> [What this task involves]
Keep to one stretch of the data below, the lines from the one with "v).emitted = a.emitted := rfl" up to and including the one with "e).root = a.root := rfl", and return that stretch exactly.
------------------------
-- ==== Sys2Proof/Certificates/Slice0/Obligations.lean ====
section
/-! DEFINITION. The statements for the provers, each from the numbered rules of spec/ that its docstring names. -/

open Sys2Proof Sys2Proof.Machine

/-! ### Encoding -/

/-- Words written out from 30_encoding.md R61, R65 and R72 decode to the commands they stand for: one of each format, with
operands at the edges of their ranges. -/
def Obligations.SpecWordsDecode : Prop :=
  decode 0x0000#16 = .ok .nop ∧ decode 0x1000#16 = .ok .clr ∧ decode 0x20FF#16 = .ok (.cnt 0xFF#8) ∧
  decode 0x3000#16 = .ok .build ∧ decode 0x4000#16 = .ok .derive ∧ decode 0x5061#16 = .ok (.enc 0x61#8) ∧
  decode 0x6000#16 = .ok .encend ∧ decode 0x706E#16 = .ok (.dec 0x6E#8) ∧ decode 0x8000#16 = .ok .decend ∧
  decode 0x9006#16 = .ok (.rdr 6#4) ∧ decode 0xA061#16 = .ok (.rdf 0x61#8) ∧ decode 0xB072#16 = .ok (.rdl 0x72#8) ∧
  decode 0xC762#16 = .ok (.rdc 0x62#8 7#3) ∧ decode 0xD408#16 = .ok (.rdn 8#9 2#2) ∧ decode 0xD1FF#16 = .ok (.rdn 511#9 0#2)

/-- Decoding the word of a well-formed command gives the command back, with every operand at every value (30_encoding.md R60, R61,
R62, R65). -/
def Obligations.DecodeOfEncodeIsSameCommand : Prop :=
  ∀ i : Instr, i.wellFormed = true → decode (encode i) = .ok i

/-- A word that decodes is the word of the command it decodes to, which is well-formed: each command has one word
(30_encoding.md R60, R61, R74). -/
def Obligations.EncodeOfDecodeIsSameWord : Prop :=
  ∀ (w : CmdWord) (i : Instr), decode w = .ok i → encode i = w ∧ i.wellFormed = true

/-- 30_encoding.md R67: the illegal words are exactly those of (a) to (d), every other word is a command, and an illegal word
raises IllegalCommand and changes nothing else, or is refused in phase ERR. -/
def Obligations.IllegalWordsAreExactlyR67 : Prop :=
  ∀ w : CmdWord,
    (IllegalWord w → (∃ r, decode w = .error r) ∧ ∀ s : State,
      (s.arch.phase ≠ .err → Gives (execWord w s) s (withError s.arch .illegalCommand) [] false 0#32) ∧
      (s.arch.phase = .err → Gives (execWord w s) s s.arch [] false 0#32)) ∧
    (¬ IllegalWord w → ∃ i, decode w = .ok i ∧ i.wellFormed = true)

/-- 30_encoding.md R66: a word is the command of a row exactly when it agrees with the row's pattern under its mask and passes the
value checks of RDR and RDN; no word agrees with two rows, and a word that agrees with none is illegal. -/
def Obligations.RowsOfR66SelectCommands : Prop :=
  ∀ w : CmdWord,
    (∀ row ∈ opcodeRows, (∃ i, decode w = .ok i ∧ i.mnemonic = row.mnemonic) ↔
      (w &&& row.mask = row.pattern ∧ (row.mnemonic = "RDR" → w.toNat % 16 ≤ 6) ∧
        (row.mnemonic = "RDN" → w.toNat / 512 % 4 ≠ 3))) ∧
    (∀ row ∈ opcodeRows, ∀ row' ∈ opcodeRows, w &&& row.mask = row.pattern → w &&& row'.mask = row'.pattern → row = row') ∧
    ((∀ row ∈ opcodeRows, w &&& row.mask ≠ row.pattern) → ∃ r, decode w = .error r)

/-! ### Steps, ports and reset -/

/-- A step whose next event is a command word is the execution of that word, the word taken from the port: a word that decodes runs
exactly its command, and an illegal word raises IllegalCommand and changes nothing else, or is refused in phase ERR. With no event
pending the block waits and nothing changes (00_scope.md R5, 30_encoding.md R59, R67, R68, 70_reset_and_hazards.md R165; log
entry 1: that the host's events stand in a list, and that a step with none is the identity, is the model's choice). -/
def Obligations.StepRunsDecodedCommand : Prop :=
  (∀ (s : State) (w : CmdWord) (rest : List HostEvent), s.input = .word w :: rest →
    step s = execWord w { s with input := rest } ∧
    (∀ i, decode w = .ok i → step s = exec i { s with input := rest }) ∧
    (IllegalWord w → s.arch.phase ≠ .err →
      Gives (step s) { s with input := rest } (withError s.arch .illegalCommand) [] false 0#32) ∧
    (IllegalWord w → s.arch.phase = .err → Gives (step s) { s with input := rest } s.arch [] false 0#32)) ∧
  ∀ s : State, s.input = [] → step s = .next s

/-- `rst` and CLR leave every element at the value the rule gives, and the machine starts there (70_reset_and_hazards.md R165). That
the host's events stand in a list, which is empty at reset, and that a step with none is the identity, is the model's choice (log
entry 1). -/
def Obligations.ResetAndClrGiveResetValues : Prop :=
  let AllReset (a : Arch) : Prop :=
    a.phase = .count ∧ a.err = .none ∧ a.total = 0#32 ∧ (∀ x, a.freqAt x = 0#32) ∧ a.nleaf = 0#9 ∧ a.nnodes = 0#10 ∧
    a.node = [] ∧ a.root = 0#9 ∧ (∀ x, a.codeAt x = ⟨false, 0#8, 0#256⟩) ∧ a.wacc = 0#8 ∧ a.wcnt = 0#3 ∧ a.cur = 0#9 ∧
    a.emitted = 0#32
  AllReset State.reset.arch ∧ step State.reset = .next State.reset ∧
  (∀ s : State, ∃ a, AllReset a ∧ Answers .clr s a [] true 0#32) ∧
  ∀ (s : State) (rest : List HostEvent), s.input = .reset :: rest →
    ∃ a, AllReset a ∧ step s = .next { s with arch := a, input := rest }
------------------------
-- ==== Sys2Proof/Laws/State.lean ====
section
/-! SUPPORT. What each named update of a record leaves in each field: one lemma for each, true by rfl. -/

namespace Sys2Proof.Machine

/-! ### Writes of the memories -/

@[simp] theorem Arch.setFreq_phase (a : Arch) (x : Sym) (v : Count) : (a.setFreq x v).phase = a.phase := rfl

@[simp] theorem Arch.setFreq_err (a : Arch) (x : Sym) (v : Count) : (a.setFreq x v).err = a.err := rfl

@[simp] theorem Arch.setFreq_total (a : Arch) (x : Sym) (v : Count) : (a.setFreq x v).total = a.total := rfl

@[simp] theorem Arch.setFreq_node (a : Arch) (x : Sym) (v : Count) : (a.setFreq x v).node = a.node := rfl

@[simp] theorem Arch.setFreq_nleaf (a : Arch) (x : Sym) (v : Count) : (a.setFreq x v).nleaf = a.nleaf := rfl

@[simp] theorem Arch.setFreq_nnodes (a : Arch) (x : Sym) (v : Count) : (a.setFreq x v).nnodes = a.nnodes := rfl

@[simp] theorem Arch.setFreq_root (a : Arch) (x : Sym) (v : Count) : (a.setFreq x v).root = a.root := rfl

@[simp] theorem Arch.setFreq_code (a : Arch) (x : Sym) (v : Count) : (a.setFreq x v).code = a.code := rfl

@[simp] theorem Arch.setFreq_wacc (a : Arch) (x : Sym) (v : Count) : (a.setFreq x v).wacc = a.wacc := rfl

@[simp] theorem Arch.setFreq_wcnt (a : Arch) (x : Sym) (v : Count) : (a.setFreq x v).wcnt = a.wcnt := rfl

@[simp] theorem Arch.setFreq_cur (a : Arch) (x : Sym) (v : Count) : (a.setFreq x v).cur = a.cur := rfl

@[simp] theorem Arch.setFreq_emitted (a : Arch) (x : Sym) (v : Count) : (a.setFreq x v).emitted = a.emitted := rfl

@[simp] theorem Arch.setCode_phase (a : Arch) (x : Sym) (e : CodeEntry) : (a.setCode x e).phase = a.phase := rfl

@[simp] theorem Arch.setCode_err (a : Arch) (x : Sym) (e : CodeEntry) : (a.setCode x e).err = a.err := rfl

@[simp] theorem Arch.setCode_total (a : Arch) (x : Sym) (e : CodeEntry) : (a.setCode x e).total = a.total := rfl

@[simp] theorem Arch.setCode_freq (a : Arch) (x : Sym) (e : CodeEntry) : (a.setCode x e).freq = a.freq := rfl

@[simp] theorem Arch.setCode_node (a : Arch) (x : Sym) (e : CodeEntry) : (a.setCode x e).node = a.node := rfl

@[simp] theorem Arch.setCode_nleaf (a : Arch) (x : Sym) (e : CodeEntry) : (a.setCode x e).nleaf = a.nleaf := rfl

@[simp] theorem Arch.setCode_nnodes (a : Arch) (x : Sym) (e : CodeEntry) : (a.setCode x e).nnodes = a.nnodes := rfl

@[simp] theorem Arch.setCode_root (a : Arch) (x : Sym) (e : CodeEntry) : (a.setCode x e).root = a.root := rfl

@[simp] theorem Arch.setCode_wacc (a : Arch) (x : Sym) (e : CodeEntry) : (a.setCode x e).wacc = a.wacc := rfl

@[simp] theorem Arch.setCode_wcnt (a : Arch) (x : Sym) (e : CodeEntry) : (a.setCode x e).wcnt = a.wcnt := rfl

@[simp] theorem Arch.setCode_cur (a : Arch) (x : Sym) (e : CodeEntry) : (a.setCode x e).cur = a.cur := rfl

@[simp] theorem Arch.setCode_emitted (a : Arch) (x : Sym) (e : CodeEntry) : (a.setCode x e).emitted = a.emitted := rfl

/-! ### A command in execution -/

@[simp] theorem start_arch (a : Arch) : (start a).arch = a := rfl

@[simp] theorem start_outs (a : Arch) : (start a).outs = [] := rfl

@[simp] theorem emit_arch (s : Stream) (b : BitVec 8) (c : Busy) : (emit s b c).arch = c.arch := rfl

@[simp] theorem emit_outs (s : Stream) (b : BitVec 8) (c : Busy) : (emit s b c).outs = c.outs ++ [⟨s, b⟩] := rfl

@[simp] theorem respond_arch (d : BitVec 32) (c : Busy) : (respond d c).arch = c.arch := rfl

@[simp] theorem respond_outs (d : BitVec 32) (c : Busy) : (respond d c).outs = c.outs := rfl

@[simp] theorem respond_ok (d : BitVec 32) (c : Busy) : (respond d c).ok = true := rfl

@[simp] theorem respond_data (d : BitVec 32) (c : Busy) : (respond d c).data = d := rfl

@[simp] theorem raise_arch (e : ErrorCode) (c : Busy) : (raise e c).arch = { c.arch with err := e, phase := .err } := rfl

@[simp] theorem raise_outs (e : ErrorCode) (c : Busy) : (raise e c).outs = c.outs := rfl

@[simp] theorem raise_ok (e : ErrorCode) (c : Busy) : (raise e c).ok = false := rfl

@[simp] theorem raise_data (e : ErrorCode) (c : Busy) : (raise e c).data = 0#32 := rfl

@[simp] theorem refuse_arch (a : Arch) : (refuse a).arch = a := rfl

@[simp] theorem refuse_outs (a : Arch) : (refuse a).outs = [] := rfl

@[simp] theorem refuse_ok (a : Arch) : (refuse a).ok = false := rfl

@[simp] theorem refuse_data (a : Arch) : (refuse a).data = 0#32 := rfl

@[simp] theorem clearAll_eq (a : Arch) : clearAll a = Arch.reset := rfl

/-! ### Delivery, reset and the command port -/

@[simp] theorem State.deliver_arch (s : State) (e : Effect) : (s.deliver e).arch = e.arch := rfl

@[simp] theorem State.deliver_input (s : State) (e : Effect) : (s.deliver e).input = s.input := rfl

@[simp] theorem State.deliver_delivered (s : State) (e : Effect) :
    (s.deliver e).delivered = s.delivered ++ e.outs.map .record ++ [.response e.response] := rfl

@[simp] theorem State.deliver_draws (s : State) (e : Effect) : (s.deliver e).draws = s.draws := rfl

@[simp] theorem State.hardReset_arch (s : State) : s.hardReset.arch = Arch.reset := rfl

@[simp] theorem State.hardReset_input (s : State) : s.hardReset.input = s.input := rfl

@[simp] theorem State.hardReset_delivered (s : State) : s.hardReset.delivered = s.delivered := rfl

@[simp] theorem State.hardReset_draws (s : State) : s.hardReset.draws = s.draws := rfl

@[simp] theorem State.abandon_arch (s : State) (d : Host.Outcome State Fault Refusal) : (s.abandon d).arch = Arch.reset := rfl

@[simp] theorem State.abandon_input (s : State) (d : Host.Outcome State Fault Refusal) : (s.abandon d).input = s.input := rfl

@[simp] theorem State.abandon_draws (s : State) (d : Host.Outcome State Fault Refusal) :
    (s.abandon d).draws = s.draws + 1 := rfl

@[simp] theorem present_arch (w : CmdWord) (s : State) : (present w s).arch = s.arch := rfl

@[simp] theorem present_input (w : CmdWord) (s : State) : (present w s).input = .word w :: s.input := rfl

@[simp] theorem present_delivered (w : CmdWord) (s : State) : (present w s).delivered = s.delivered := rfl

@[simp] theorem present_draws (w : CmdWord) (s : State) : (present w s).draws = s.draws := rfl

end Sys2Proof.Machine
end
------------------------
> [Exercise output]
@[simp] theorem Arch.setFreq_emitted (a : Arch) (x : Sym) (v : Count) : (a.setFreq x v).emitted = a.emitted := rfl

@[simp] theorem Arch.setCode_phase (a : Arch) (x : Sym) (e : CodeEntry) : (a.setCode x e).phase = a.phase := rfl

@[simp] theorem Arch.setCode_err (a : Arch) (x : Sym) (e : CodeEntry) : (a.setCode x e).err = a.err := rfl

@[simp] theorem Arch.setCode_total (a : Arch) (x : Sym) (e : CodeEntry) : (a.setCode x e).total = a.total := rfl

@[simp] theorem Arch.setCode_freq (a : Arch) (x : Sym) (e : CodeEntry) : (a.setCode x e).freq = a.freq := rfl

@[simp] theorem Arch.setCode_node (a : Arch) (x : Sym) (e : CodeEntry) : (a.setCode x e).node = a.node := rfl

@[simp] theorem Arch.setCode_nleaf (a : Arch) (x : Sym) (e : CodeEntry) : (a.setCode x e).nleaf = a.nleaf := rfl

@[simp] theorem Arch.setCode_nnodes (a : Arch) (x : Sym) (e : CodeEntry) : (a.setCode x e).nnodes = a.nnodes := rfl

@[simp] theorem Arch.setCode_root (a : Arch) (x : Sym) (e : CodeEntry) : (a.setCode x e).root = a.root := rfl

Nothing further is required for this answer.